The general concordance of their outcome notwithstanding, there are some notable differences between the German and Dutch studies. Whereas the German patients were approached in the waiting rooms of a university hospital, the Dutch study was web-based. In addition to linguistic and educational factors (see above), the significantly better understanding of the broad consent approach by Dutch patients may thus be attributable partly to these different interview settings.

When patients are expecting a serious diagnosis or waiting for an unpleasant or even dangerous intervention, they may simply not be receptive to the information provided. This calls for means to inform patients in a situation that is less stressful and burdensome for them, i.e., before they actually become patients. Our findings support the view that informed data donation in a non-clinical context may be an acceptable alternative type of legitimization for the secondary research use of medical data. In fact, the 2018 German patient survey and, even more so, the recent population survey by TMF revealed a generally positive attitude towards data donation for research by way of an opt-out policy, in line with other reports [34].

Both surveys also revealed that, whereas universities and public research institutions seem to enjoy great public trust, data use for commercial research of data is seen more critically by patients and the general population alike.
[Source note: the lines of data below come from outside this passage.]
-- ==== Sys2Proof/Machine/Fetch.lean ====
section
/-! DEFINITION. Fetching an instruction (00_scope.md R10, 30_encoding.md R93) and what a step does with it. -/

namespace Sys2Proof.Machine

/-- What the fetch of a step yields: the opcode word, the words of the instruction, and the state after it. -/
structure Fetched where
  op : Word
  words : List Word
  st : State
  deriving DecidableEq, Repr

/-- The fetch: the opcode word is read at LPC and the program counter advanced past it; if the opcode word says that a
second word follows, it is read there (R10, R93). The record of accesses starts anew (log entry 3). -/
def State.fetch (s : State) : Fetched :=
  let opRead := { s with bus := [] }.memRead (busAddr s.lpc)
  let past := opRead.2.advPc 1
  if takesSecondWord opRead.1 then
    let immRead := past.memRead (busAddr past.lpc)
    { op := opRead.1, words := [opRead.1, immRead.1], st := immRead.2 }
  else { op := opRead.1, words := [opRead.1], st := past }

/-- The end of a step after the instruction: one interrupt check (R10, R324). -/
def Result.thenCheckIrqs : Result → Result
  | .next s => .next s.checkIrqs
  | .fault r => .fault r
  | .refused r => .refused r

/-- `Step()` of a block that is not faulted (R10): an illegal word raises the fault and ends the step without the
interrupt check (R310). -/
def State.runStep (s : State) : Result :=
  let fetched := s.fetch
  match decode fetched.words with
  | .ok (i, _) => Result.thenCheckIrqs (exec i fetched.st)
  | .error _ => .next (fetched.st.raiseUnimplemented fetched.op s.lpc)

/-- The words of an instruction, given as bits numbered as spec/opcode_table.json numbers them, stored where the next
step fetches: the first at LPC, the second (bits 31 to 16) at the next address. Bits from `nbits` up are 0. The platform
answers as plain storage (log entry 8). -/
def State.storeFetchWords (s : State) (nbits w : Nat) : State :=
  let v := BitVec.ofNat 32 (w % 2 ^ nbits)
  let first := s.mem.setWord (busAddr s.lpc) (v.extractLsb' 0 16)
  { s with mem := first.setWord (busAddr (s.lpc + 1)) (v.extractLsb' 16 16), replies := [] }

end Sys2Proof.Machine
end

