/-- Each shape is that of the instruction it names. -/
theorem Shape.shape_instr (σ : Shape) : σ.instr.shape = σ := by
  cases σ with
  | mul signed rd rs => cases signed <;> rfl
  | fixed k => cases k <;> rfl
  | jump c back imm6 => cases c <;> rfl
  | bit fn rd f => cases fn <;> cases f <;> rfl
  | rshift fn rd rs => cases fn <;> rfl
  | alu op rd f => cases op <;> cases f <;> rfl
  | store rd f => cases f <;> rfl
  | call | goto | push | pop | reti => rfl

/-- Whether a second word follows does not depend on the word (R90). -/
theorem Shape.takesImm16_withSecond (σ : Shape) (w : Word) :
    (σ.withSecond w).instr.takesImm16 = σ.instr.takesImm16 := by
  simp only [Instr.takesImm16, Shape.shape_instr]
  cases σ with
  | alu op rd f => cases f <;> rfl
  | store rd f => cases f <;> rfl
  | _ => rfl

/-- An encoding is the opcode word alone, or the opcode word and the second word (R90, R93). -/
theorem Shape.encode_cases (σ : Shape) :
    (σ.instr.takesImm16 = false ∧ σ.encode = [σ.opcode] ∧ ∀ w, σ.withSecond w = σ) ∨
      (σ.instr.takesImm16 = true ∧ ∃ w, σ.encode = [σ.opcode, w] ∧ σ.withSecond w = σ) := by
  simp only [Instr.takesImm16, Shape.shape_instr]
  cases σ with
  | call seg addr => exact .inr ⟨rfl, addr, rfl, rfl⟩
  | goto seg addr => exact .inr ⟨rfl, addr, rfl, rfl⟩
  | alu op rd f =>
    cases f with
    | imm16 rs w | a16 rs w | toA16 rs w => exact .inr ⟨rfl, w, rfl, rfl⟩
    | _ => exact .inl ⟨rfl, rfl, fun _ => rfl⟩
  | store rd f =>
    cases f with
    | a16 rs w | toA16 rs w => exact .inr ⟨rfl, w, rfl, rfl⟩
    | _ => exact .inl ⟨rfl, rfl, fun _ => rfl⟩
  | _ => exact .inl ⟨rfl, rfl, fun _ => rfl⟩

/-! ## The dispatch by group (R96) -/

theorem decodeOp_fxxx {op : Word} (imm : Word) (h0 : fieldOp0 op = 0xF#4) : decodeOp op imm = decodeFxxx op imm := by
  rw [decodeOp, if_pos h0]

theorem decodeOp_jump {op : Word} (imm : Word) (h0 : fieldOp0 op ≠ 0xF#4)
    (hj : fieldOpa op = 7#3 ∧ fieldOp1 op < 2#3) : decodeOp op imm = .ok (decodeJump op) := by
  rw [decodeOp, if_neg h0, if_pos hj]

theorem decodeOp_exxx {op : Word} (imm : Word) (h0 : fieldOp0 op = 0xE#4)
    (hj : ¬(fieldOpa op = 7#3 ∧ fieldOp1 op < 2#3)) : decodeOp op imm = decodeExxx op := by
  rw [decodeOp, if_neg (by rw [h0]; decide), if_neg hj, if_pos h0]

theorem decodeOp_remaining {op : Word} (imm : Word) (hF : fieldOp0 op ≠ 0xF#4) (hE : fieldOp0 op ≠ 0xE#4)
    (hj : ¬(fieldOpa op = 7#3 ∧ fieldOp1 op < 2#3)) : decodeOp op imm = decodeRemaining op imm := by
  rw [decodeOp, if_neg hF, if_neg hj, if_neg hE]

/-- Register 7 is PC (R20). -/
theorem Reg.num_eq_seven (r : Reg) : r.num = 7#3 ↔ r = .pc := Reg.num_inj (b := .pc)

/-! ## The Fxxx and the jump group -/

theorem decodeOp_mul (signed : Bool) (rd rs : Reg) (imm : Word) :
    decodeOp (Shape.mul signed rd rs).opcode imm = .ok (.ofMul signed rd rs) := by
  have e : (Shape.mul signed rd rs).opcode =
      opWord6 0xF#4 rd.num (BitVec.ofBool signed ++ 0#2) (1#3 ++ rs.num) := opWord_eq_opWord6 ..
  have hopn : 1#3 ++ rs.num &&& 56#6 = 8#6 := by cases rs <;> rfl
  rw [e, decodeOp_fxxx imm (by simp)]
  cases signed <;> simp [decodeFxxx, masked_opWord6, fieldOp0, fieldOpa, fieldOp1, fieldImm6, hopn, Instr.ofMul]

theorem decodeOp_call (seg : BitVec 6) (addr imm : Word) :
    decodeOp (Shape.call seg addr).opcode imm = .ok (.call seg imm) := by
  show decodeOp (opWord6 0xF#4 0#3 1#3 seg) imm = _
  rw [decodeOp_fxxx imm (by simp), decodeFxxx, fieldImm6_opWord6]
  simp [masked_opWord6, fieldOp0, fieldOpa, fieldOp1, fieldImm6]

theorem decodeOp_goto (seg : BitVec 6) (addr imm : Word) :
    decodeOp (Shape.goto seg addr).opcode imm = .ok (.goto seg imm) := by
  show decodeOp (opWord6 0xF#4 7#3 2#3 seg) imm = _
  rw [decodeOp_fxxx imm (by simp), decodeFxxx, fieldImm6_opWord6]
  simp [masked_opWord6, fieldOp0, fieldOpa, fieldOp1, fieldImm6]

theorem decodeOp_fixed (k : FixedOp) (imm : Word) : decodeOp (Shape.fixed k).opcode imm = .ok (.ofFixed k) := by
  cases k <;> rfl

theorem decodeOp_jumpWord (c : Cond) (back : Bool) (imm6 : BitVec 6) (imm : Word) :
    decodeOp (Shape.jump c back imm6).opcode imm = .ok (.ofJump c back imm6) := by
  show decodeOp (opWord6 c.num 7#3 (0#2 ++ BitVec.ofBool back) imm6) imm = _
  have hcolumn : 0#2 ++ BitVec.ofBool back < 2#3 := by cases back <;> decide
  have hdir : (opWord6 c.num 7#3 (0#2 ++ BitVec.ofBool back) imm6).getLsbD 6 = back := by
    simp only [opWord6, BitVec.getLsbD_append]
    cases back <;> rfl
  rw [decodeOp_jump imm (by simpa using c.num_ne) (by simpa using hcolumn), decodeJump, hdir]
  simp

/-! ## The Exxx group -/

/-- The field `op1` of a bit operation's form (R191). -/
def BitForm.slot : BitForm → BitVec 3
  | .rRs _ => 0#3
  | .rImm _ => 1#3
  | .mRs _ => 4#3
  | .dmRs _ => 5#3
  | .mImm _ => 6#3
  | .dmImm _ => 7#3

/-- The low four bits of a bit operation's form: the bit number, or the register that holds it (R191). -/
def BitForm.source : BitForm → BitVec 4
  | .rRs rs | .mRs rs | .dmRs rs => 0#1 ++ rs.num
  | .rImm off | .mImm off | .dmImm off => off

theorem encodeBit_eq (fn : BitFn) (rd : Reg) (f : BitForm) :
    encodeBit fn rd f = opWord6 0xE#4 rd.num f.slot (fn.num ++ f.source) := by
  have hassoc (rs : Reg) : fn.num ++ 0#1 ++ rs.num = fn.num ++ (0#1 ++ rs.num) := by
    cases fn <;> cases rs <;> rfl
  cases f <;> simp only [encodeBit, BitForm.slot, BitForm.source, hassoc]

theorem BitForm.slot_lt (f : BitForm) : f.slot < 2#3 ↔ f.inJumpColumn = true := by
  cases f <;> simp [BitForm.slot, BitForm.inJumpColumn]

theorem decodeBitFn_opWord6 (fn : BitFn) (op0 : BitVec 4) (opa op1 : BitVec 3) (low : BitVec 4) :
    decodeBitFn (opWord6 op0 opa op1 (fn.num ++ low)) = fn := by
  have hbb : (opWord6 op0 opa op1 (fn.num ++ low)).extractLsb' 4 2 = fn.num := by
    rw [extract_opWord6 _ _ _ _ (by omega), extract_append_left _ _ (by omega)]
    exact extract_self _
  rw [decodeBitFn, hbb]
  cases fn <;> rfl

/-- The decoder reads a bit operation's form off `op1` and, in the slots it shares with the shifts, bit 3. -/
theorem decodeExxx_encodeBit (fn : BitFn) (rd : Reg) (f : BitForm) :
    decodeExxx (encodeBit fn rd f) = .ok (.ofBit fn rd f) := by
  have hreg (rs : Reg) : fn.num ++ (0#1 ++ rs.num) &&& 8#6 = 0#6 := by
    cases fn <;> cases rs <;> rfl
  have hrs (op1 : BitVec 3) (rs : Reg) : fieldRs (opWord6 0xE#4 rd.num op1 (fn.num ++ (0#1 ++ rs.num))) = rs := by
    rw [fieldRs, fieldOpb, extract_opWord6 _ _ _ _ (by omega)]
    cases fn <;> cases rs <;> rfl
  have hoff (op1 : BitVec 3) (off : BitVec 4) : fieldOff (opWord6 0xE#4 rd.num op1 (fn.num ++ off)) = off := by
    rw [fieldOff, extract_opWord6 _ _ _ _ (by omega), extract_append_right]
  rw [encodeBit_eq, decodeExxx]
  cases f <;>
    simp [BitForm.slot, BitForm.source, decodeBitFn_opWord6, hrs, hoff, masked_opWord6, fieldOp0, fieldOpa, fieldOp1,
      fieldImm6, hreg]

theorem decodeOp_bit (fn : BitFn) (rd : Reg) (f : BitForm) (imm : Word) (hwf : (Shape.bit fn rd f).wf = true) :
    decodeOp (Shape.bit fn rd f).opcode imm = .ok (.ofBit fn rd f) := by
  show decodeOp (encodeBit fn rd f) imm = _
  rw [decodeOp_exxx imm (by simp [encodeBit_eq]), decodeExxx_encodeBit]
  rw [encodeBit_eq, fieldOpa_opWord6, fieldOp1_opWord6, Reg.num_eq_seven, BitForm.slot_lt]
  rintro ⟨rfl, hcolumn⟩
  simp [Shape.wf, hcolumn] at hwf

/-- The word of a register-count shift: `lll` lies across `op1` and the low bits (R92). -/
theorem opcode_rshift (fn : ShiftFn) (rd rs : Reg) :
    (Shape.rshift fn rd rs).opcode =
      opWord6 0xE#4 rd.num (2#2 ++ fn.num.extractLsb' 2 1) (fn.num.extractLsb' 0 2 ++ 1#1 ++ rs.num) := by
  cases fn <;> cases rd <;> cases rs <;> rfl

theorem decodeShiftFn_opcode (fn : ShiftFn) (rd rs : Reg) : decodeShiftFn (Shape.rshift fn rd rs).opcode = fn := by
  have hlll : (Shape.rshift fn rd rs).opcode.extractLsb' 4 3 = fn.num := by
    simp only [Shape.opcode, Shape.encode, List.headD_cons]
    rw [extract_append_left _ _ (by omega), extract_append_left _ _ (by omega)]
    exact extract_append_right _ _
  rw [decodeShiftFn, hlll]
  cases fn <;> rfl

theorem decodeOp_rshift (fn : ShiftFn) (rd rs : Reg) (imm : Word) :
    decodeOp (Shape.rshift fn rd rs).opcode imm = .ok (.ofShift fn rd rs) := by
  have hlow : fn.num.extractLsb' 0 2 ++ 1#1 ++ rs.num &&& 8#6 = 8#6 := by
    cases fn <;> cases rs <;> rfl
  have hslot : 2#2 ++ fn.num.extractLsb' 2 1 = 4#3 ∨ 2#2 ++ fn.num.extractLsb' 2 1 = 5#3 := by
    cases fn <;> decide
  have hfn := decodeShiftFn_opcode fn rd rs
  rw [opcode_rshift] at hfn ⊢
  generalize 2#2 ++ fn.num.extractLsb' 2 1 = slot at hfn hslot ⊢
  have hcolumn : ¬slot < 2#3 := by
    rcases hslot with rfl | rfl <;> decide
  rw [decodeOp_exxx imm (by simp) (by simp [hcolumn]), decodeExxx, hfn]
  rcases hslot with rfl | rfl <;>
    simp [masked_opWord6, fieldOp0, fieldOpa, fieldOp1, fieldImm6, hlow]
This result corroborates previous work framing the participation in data-rich research as an activity geared towards solidarity and the common good [12]. Moreover, transparency and public involvement are essential for the general acceptance of such research [35], and the failure to implement the “” program in England, aimed at extracting anonymised patient data from GP records in order to build a central nationwide database, is proof to the point in this regard [36]. In addition to the lack of patient awareness of the program, the fact that the database was intended to be accessible by third parties, including pharmaceutical companies, was a major cause of serious public concerns [36]. In the discussions why “” failed, and which future lessons could be learned from this setback, particular attention was paid to the concept of “social license”, whereby public acceptance of health research rests on its status as a socially valuable service to the public good [37]. Such “social licenses” for the research use of patient data cannot be taken for granted but need to be acquired, particularly by the private sector, taking into account the diverse patient and public values, needs and interests [32].

In summary, we observed a generally positive public attitude in Germany and The Netherlands towards data donation for medical research, even without explicit consent. At the same time, however, we recognized considerable reluctance towards research use of the donated data by commercial institutions. Such resentments are not only difficult to take into account in real life, where the collaboration between publicly funded and commercial research is a reality also encouraged by many funding organizations. It also fails to acknowledge the critical importance of economic activity for societal progress. To overcome this incongruity in public attitude, we postulate that more widespread public discussion and education about the role of industry in medical research is necessary, particularly in the context of data donation.